Нил Шустерман - Громила
Я накладываю маленькие, ровные завитки пены на заднее стекло и не тороплюсь отвечать. Наконец, выдаю фразу, которую она так ждёт:
— Но в комнате для гостей живёт папа.
Она пожимает плечами.
— Подумаешь. Не навечно же он там обосновался.
На это я ничего не возражаю — а зачем? Ведь у нашего папы в том, что касается ночлега, целый набор вариантов: он может, например, вернуться в свою прежнюю спальню и делить её с мамой; или он может переехать жить в другое место; может, в конце концов, разбить палатку на заднем дворе — словом, колесо рулетки всё ещё вращается, и неизвестно, какой цвет — красный или чёрный — выпадет нашему папе, упокой Господи его душу.
— Даже если бы мы отдали им свою гостевую, — рассуждаю я, — неужели ты думаешь, что наши родители позволят твоему бойфренду жить с тобой под одной крышей?
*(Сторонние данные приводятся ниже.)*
/-- The content of a JOIN_REQ: each device of the joining team with its new parent, the path from this device to its
former lead reversed (R370). -/
def State.joinBody (s : State) (t : SMap TeamSlot) (peer : Nat) : JoinBody :=
  let own := (slotOf t s.devId).getD 0
  let parentOf := fun (n : Nat) => if n = own then peer
    else if below t 16 own n then
      -- on the path to the former lead: its parent is now its neighbour toward this device
      ((neighbours t n).find? (fun m => below t 16 own m && slotDepth t 16 n < slotDepth t 16 m)).elim 0
        (fun m => ((Map.find? t m).map (·.devId)).getD 0)
    else (((Map.find? t n).bind (fun x => Map.find? t x.parent)).map (·.devId)).getD 0
  ⟨s.epochTop, (inUse t).map (fun e =>
    ⟨e.2.devId, e.2.prio, e.1, parentOf e.1, if e.1 = own then s.gait else e.2.gait, e.2.brId⟩)⟩

/-- The entry of a device in a table. -/
def entryOfDev (t : SMap TeamSlot) (id : Nat) : Option TeamSlot := (slotOf t id).bind (fun n => Map.find? t n)

/-- A new SECURE link's TEAM exchange decides its outcome (Table 16.7). -/
def State.teamDecide (s : State) (k : Nat) (b : TeamBody) : State :=
  let mine := s.table
  let theirs := s.tableOf b
  let peer := (s.link k).peerId
  let own := (slotOf mine s.devId).getD 0
  let far := (slotOf theirs peer).getD 0
  if b.lead = s.leadId then (s.withLink k fun x => { x with role := .standby }).linkStandby k 1
  else
    let win := match entryOfDev mine s.leadId, entryOfDev theirs b.lead with
      | some a, some c => outranks a.prio a.devId c.prio c.devId
      | _, _ => true
    let size := (inUse mine).length + (inUse theirs).length
    let depth := if win then mergeDepth mine theirs own far else mergeDepth theirs mine far own
    if 16 < size ∨ s.fld P.HITCH_CTRL.MAX_HOPS < depth then
      ((s.withLink k fun x => { x with role := .refused }).linkStandby k 1).setFlag P.HITCH_FLAGS.TEAM_REFUSED
    else if win then s.withLink k fun x => { x with role := .child }
    else
      let body := s.joinBody mine peer
      let s := ((s.newParent k).followLead b.lead).setFld P.TEAM_STATUS.LOCKED 0
      let s := s.withHitch fun h => { h with slots := theirs, needStep := true, xfer := { step := some [] }, topE := Nat.max h.topE b.e }
      ((s.hitchAsk k 0x11 (joinBytes body)).waitPhase).teamChanged

/-- Take a TEAM's table (R368). -/
def State.takeTeam (s : State) (b : TeamBody) : State :=
  let new := b.slots.any (fun e => e.state = 1 && (slotOf (inUse s.table) e.devId).isNone)
  let s := (s.withHitch fun h => { h with slots := s.tableOf b, topE := Nat.max h.topE b.e }).teamChanged
  if new then s.setFlag P.HITCH_FLAGS.ADMITTED_SEEN else s

/-- A TEAM of another lead that lists this device (R370, R372, R374): that lead has admitted its former team, or, where it was of
this team already, leads the part that a cut has left; then the time base goes on without a step. It goes on over the team's other
links as it came over link `k`. -/
def State.newLead (s : State) (k : Nat) (b : TeamBody) : State :=
  let place := slotOf (inUse s.table) b.lead
  let toward := place.bind s.linkToward
  let s := forEach (s.teamLinks.filter (fun j => j ≠ k)) (fun j s => s.hitchSend j 0x10 (teamBytes b)) s
  if b.lead = s.devId then
    -- this device leads the part itself
    (s.withLink k fun x => { x with role := .child }).takeLead (s.tableOf b)
  else
    let s := (s.newParent (toward.getD k)).followLead b.lead
    let s := if place.isSome then s
      else (s.setFld P.TEAM_STATUS.LOCKED 0).withHitch fun h => { h with needStep := true, xfer := { step := some [] } }
    (s.takeTeam b).waitPhase.askPhase

/-- The lead takes a member's report (notes/assumptions 30): slots lost below a member are held and a new epoch is issued (R372);
a slot that has another parent or rank, or is back, has its entry changed (R372, R379). -/
def State.takeReport (s : State) (b : TeamBody) : State :=
  let t := s.table
  let same := fun (e : TeamEntry) => (Map.find? t e.slot).filter (fun x => x.devId = e.devId)
  let gone := b.slots.filter (fun e => e.state == 2)
  let tops := gone.filter (fun e => !gone.any (fun g => g.slot == e.parent) &&
    (same e).any (fun x => x.state == 1 && x.parent == e.parent))
  let t1 : SMap TeamSlot := t.map (fun (e : Nat × TeamSlot) =>
    if e.2.state == 1 && tops.any (fun g => below t 16 e.1 g.slot) then (e.1, s.heldSlot e.2) else e)
  let t2 := (b.slots.filter (fun e => e.state == 1)).foldl (fun m e => match same e with
    | some x => Map.insert m e.slot { x with state := 1, parent := e.parent, prio := e.prio, due := false }
    | none => m) t1
  let s := ((s.withHitch fun h => { h with slots := t2 }).teamChanged)
  if tops.isEmpty then s.sendTeam else ((s.epochDrawAfter s.epochTop).sendTeam).sendEpoch

/-- A TEAM message on a team link (R368, R370, R372, R374): from above, the lead's table is taken and passed on; from below, a
member's report goes to the lead; a table of another lead is followed where it lists this device and its E is above those known
of this device's teams, and is ignored else. -/
def State.teamUpdate (s : State) (k : Nat) (b : TeamBody) (raw : List Byte) : State :=
  if b.lead = s.leadId then
    if (s.link k).role = .parent then
      let admitted := (slotOf (inUse s.table) s.devId).isNone
      let s := ((s.takeTeam b).hitchAnswered k 0x11).toChildren 0x10 raw
      if admitted then s.askPhase else s
    else if s.isMember then s.toParent 0x10 raw
    else s.takeReport b
  else if b.slots.any (fun e => e.devId = s.devId && e.state == 1) ∧ Nat.max s.hitch.topE s.epochTop < b.e then s.newLead k b
  else s

/-- A TEAM on a standby link from a member that has taken this device as its parent makes the link a team link (R372;
notes/assumptions 30). -/
def State.adopt (s : State) (k : Nat) (b : TeamBody) (raw : List Byte) : State :=
  let own := slotOf (inUse s.table) s.devId
  if b.lead = s.leadId ∧ b.slots.any (fun e => e.devId = (s.link k).peerId && e.state == 1 && some e.parent == own) then
    ((s.withLink k fun x => { x with role := .child }).linkStandby k 0).teamUpdate k b raw
  else s

/-- The TEAMs held for new SECURE links are processed one at a time, in ascending lane number: one waits while a link on a
lower lane that became SECURE in the same frame period is undecided (Table 16.7). -/
def State.teamTurns (s : State) : State :=
  forUpto 8 (fun k s =>
    let x := s.link k
    match x.teamHeld with
    | none => s
    | some b =>
      if (List.range k).any (fun j => (s.link j).finishOk && (s.link j).role = .none && (s.link j).secureIn == x.secureIn) then s
      else (s.withLink k fun x => { x with teamHeld := none }).teamDecide k b) s

/-- TEAM (R368, R369). It shows that the peer has taken this end's FINISH (R362). -/
def execTeam (t lane : Nat) (even odd : List LaneWord) (s : State) : Result :=
  if s.ctl.por then .next s else
  let s := s.at_ t
  match s.hitchReceive lane 0x10 ⟨even, odd⟩ with
  | (none, s) => .next s
  | (some raw, v) =>
    match readTeam raw with
    | none => .next s.formatErr
    | some b =>
      let k := v.linkId lane
      let s := v.hitchAnswered k 0x04
      match (s.link k).role with
      | .none => .next (s.withLink k fun x => { x with teamHeld := some b }).teamTurns
      | .parent | .child => .next (s.teamUpdate k b raw)
      | .standby => .next (s.adopt k b raw)
      | .refused => .next s

/-- The slot of a joining device: the one the table has for it, else the lowest free (R370). -/
def freeSlot (t : SMap TeamSlot) (id : Nat) : Option Nat :=
  match slotOf t id with
  | some n => some n
  | none => (List.range 16).find? (fun n => (Map.find? t n).isNone)

/-- The table with the joining devices in it: every device has its slot before the parents are looked up (R370). -/
def admitted (t : SMap TeamSlot) (l : List JoinEntry) : SMap TeamSlot :=
  let t := l.foldl (fun t e => match freeSlot t e.devId with
    | some n => Map.insert t n ⟨e.devId, 0, 1, e.prio, e.brId, e.gait, 0, false⟩
    | none => t) t
  t.map (fun e => match l.find? (fun j => j.devId = e.2.devId) with
    | some j => (e.1, { e.2 with parent := (slotOf t j.parentId).getD 0 })
    | none => e)

/-- The lead admits the joining devices, and issues a new epoch above those of both teams (R370, R371). -/
def State.admitJoiners (s : State) (b : JoinBody) : State :=
  let s := ((s.withHitch fun h => { h with slots := admitted s.table b.devices }).teamChanged).setFlag P.HITCH_FLAGS.ADMITTED_SEEN
  let s := s.epochDrawAfter (Nat.max s.epochTop b.e)
  (s.sendTeam.sendSlot).sendEpoch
— Они не ретрограды какие-нибудь, — парирует Бронте, — а кроме того, мы сексуально неактивны, чтобы ты знал, спасибо всем большое.
Я ухмыляюсь.
— Это ты сейчас так говоришь.
Она швыряет в меня мокрой губкой. Я уклоняюсь, и губка шмякается о почтовый ящик.
— А, забудь, — сердито ворчит она. — Я ничего не говорила. Всё равно идея глупая.
Но она ошибается. Я вспоминаю тот день, когда мы играли в баскетбол. Как отлично мы с папой чувствовали себя — словно прежняя, сплочённая семья! И Брю в неё неплохо вписывался. Может, нашей рулетке вовсе не обязательно выбирать между чёрным и красным? Ведь есть ещё и чудесное зелёное двойное зеро…
Я подбираю упавшую губку и отдаю её сестре.
— Значит, так, — говорю. — Это предложение должно исходить от меня, потому что если они услышат это от тебя, то — ретрограды, там, не ретрограды — они просто попáдают в обморок.
— Нет, забудь; мама с папой и так как кошка с собакой, им только ещё двух проблемных детей в доме не хватает.
Снова ухмыляюсь.
— Ты хочешь сказать — четырёх?
Она передразнивает мою ухмылку, страшно оскалив зубы, однако губками больше не швыряется; наверно, находит меня недостойным мокрой мыльной губки.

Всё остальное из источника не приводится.